FXTM is the last broker we will cover that offers leverage of 1:500 to its traders. This leverage level is specifically for the metals category of assets. The maximum leverage on the broker site sits at 1:2000. Notably, there are many assets available for trading including forex, indices, shares, stocks, crypto, and commodities. The diversity of the trading instruments is an attractive feature to traders who want to spread their risk across various markets. 

Even better, FXTM has great diversity when it comes to the trading platforms available to traders. The broker offers MT4, MT5, and FXTM Trader. These platforms are available on three different accounts including the micro, the advantage, and the advantage plus accounts. The Micro account and the Advantage Plus account both feature spreads starting from 1.5 pips upwards. On the other hand, the Advantage account features average commissions of about $0.4 to $2 based on the volume.

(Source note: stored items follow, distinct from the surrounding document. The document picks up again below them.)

-- ==== Sys2Proof/Tests/Slice0.lean ====
section
/-! SUPPORT. The writer's own tests: an ill-formed operand for each check; a few steps whose expected values the spec
states; and for each statement with hypotheses a state and operands that meet them, clause by clause. -/

namespace Sys2Proof.Tests

-- The witnesses are many closed evaluations: one at a time, so that they do not all hold a thread at once.
set_option Elab.async false

open Sys2Proof.Machine

/-! ### Helpers -/

/-- A record of 64 bytes: bytes by offset, the rest 0. -/
def record (fields : List (Nat × Nat)) : List Byte :=
  (List.range 64).map fun i => BitVec.ofNat 8 (((fields.find? fun f => f.1 == i).map (·.2)).getD 0)

/-- The record in hand, read at address 64. -/
def hand (fields : List (Nat × Nat)) : Hand := { addr := 64, bytes := record fields }

/-- A state in which list `l` hands over a record with its blocks. -/
def given (l : ListId) (fields : List (Nat × Nat)) (blocks : List (List Byte)) (s : State) : State :=
  s.setStage l (.handOver (hand fields) blocks)

/-- The record that `given` hands over is of a kind. -/
def Hands (l : ListId) (fields : List (Nat × Nat)) (blocks : List (List Byte)) (s : State) (kind : Nat) : Prop :=
  ((given l fields blocks s).walker l).stage = .handOver (hand fields) blocks ∧ (hand fields).kind = kind

theorem given_hands {l : ListId} {fields : List (Nat × Nat)} {blocks : List (List Byte)} {s : State} {kind : Nat}
    (h : (hand fields).kind = kind) : Hands l fields blocks s kind :=
  ⟨by unfold given State.setStage; rw [State.walker_modWalker, if_pos rfl], h⟩

/-- The next state of a command, or the state itself. -/
def after (c : Instr) (s : State) : State :=
  match exec c s with
  | .next t => t
  | .fault _ => s
  | .refused _ => s

/-- A transfer is granted. -/
def granted (t : Transfer) (s : State) : State := { s with port := { s.port with grant := some ⟨t, false⟩ } }

/-- RUNNING, with a window of 0..4095, a scan time of 10 ms and a beat window of 5; every list IDLE at address 64. -/
def running : State :=
  { State.reset with
    part := .running
    lists := { State.reset.lists with
      root := { base := 0, limit := 4096, scan := 10, beatWindow := 5 }
      walkers := Tab.replicate 6 { state := .idle, cursor := 64, scan := some 10 } } }

/-- Outlet 3 a CABIN_LOOP, inlet 5 a LINE, inlet 6 a SENSE_MIC, inlet 7 a STATION_MIC, outlet 4 a STATION outlet. -/
def site : State :=
  { State.reset with
    outlets := (State.reset.outlets.modify 3 fun o => { o with kind := .cabinLoop }).modify 4 fun o =>
      { o with kind := .station }
    inlets := ((State.reset.inlets.set 5 .line).set 6 .senseMic).set 7 .stationMic }

/-- Program slot `p` holds this program. -/
def withProgram (p : Fin 64) (pr : Program) (s : State) : State := s.modProgram p fun _ => pr

/-- A claim of program `p`. -/
def claimOf (p : Fin 64) (priority arrival : Nat) (duckable under : Bool) : Claim :=
  { owner := .program p, priority, arrival, duckable, allowsUndertone := under, state := .waiting }

/-! ### Ill-formed operands are recognised -/

theorem test_illFormed_rootBlockRead : Instr.wf (.rootBlockRead (List.replicate 63 0)) = false := by decide

theorem test_illFormed_recordRead : Instr.wf (.recordRead .setup (List.replicate 65 0)) = false := by decide

theorem test_illFormed_blockRead : Instr.wf (.blockRead .setup (List.replicate 33 0)) = false := by decide

theorem test_illFormed_fragmentRead : Instr.wf (.fragmentRead 0 (List.replicate 31 0)) = false := by decide

theorem test_illFormed_returnWalkRead : Instr.wf (.returnWalkRead 0 []) = false := by decide

theorem test_illFormed_fetchBurst : Instr.wf (.fetchBurst 0 [0, 0, 0]) = false := by decide

theorem test_illFormed_fetchBurst_empty : Instr.wf (.fetchBurst 0 []) = false := by decide

theorem test_illFormed_mixPeriodStart : Instr.wf (.mixPeriodStart []) = false := by decide

theorem test_illFormed_controlBlock :
    Instr.wf (.inboundControlBlock 0 { group := 0, loops := [], stations := [], echoes := [none, none] }) = false := by
  decide

theorem test_illFormed_registerWrite : Instr.wf (.registerWrite 0x0C 1) = false := by decide

theorem test_wellFormed_recordRead : Instr.wf (.recordRead .cue (List.replicate 64 0)) = true := by decide

/-! ### Values the spec states -/

/-- R79: the increments at 200 Hz, 1,000 Hz and 4,000 Hz. -/
theorem test_increments : phaseInc 200 = 273 ∧ phaseInc 1000 = 1365 ∧ phaseInc 4000 = 5461 := by decide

Lastly, the broker is regulated by several well-known regulators in the market. These include CySEC in Cyprus and the FCA in the UK. The broker is also under the regulation of the CMA in Kenya.

Closing Remarks

Various brokers in the market offer a leverage of 1:500 to their traders. The brokers listed on this list offer competitively low spreads, a variety of trading instruments, and world-class trading platforms on top of being regulated by some of the best regulators in the market. We also looked at the advantages and disadvantages of using leverage when trading. We highlighted that leverage is a double-edged sword that should be used in moderation. Again we must insist that a trader should develop a risk management plan to avoid extreme losses.

Nonetheless, this list of brokers that offer a leverage of 1:500 is not exhaustive. Other brokers did not make the cut for our list but they may be preferable to some traders. We advise traders to do a lot of research considering their individual needs to find a broker that best suits their needs.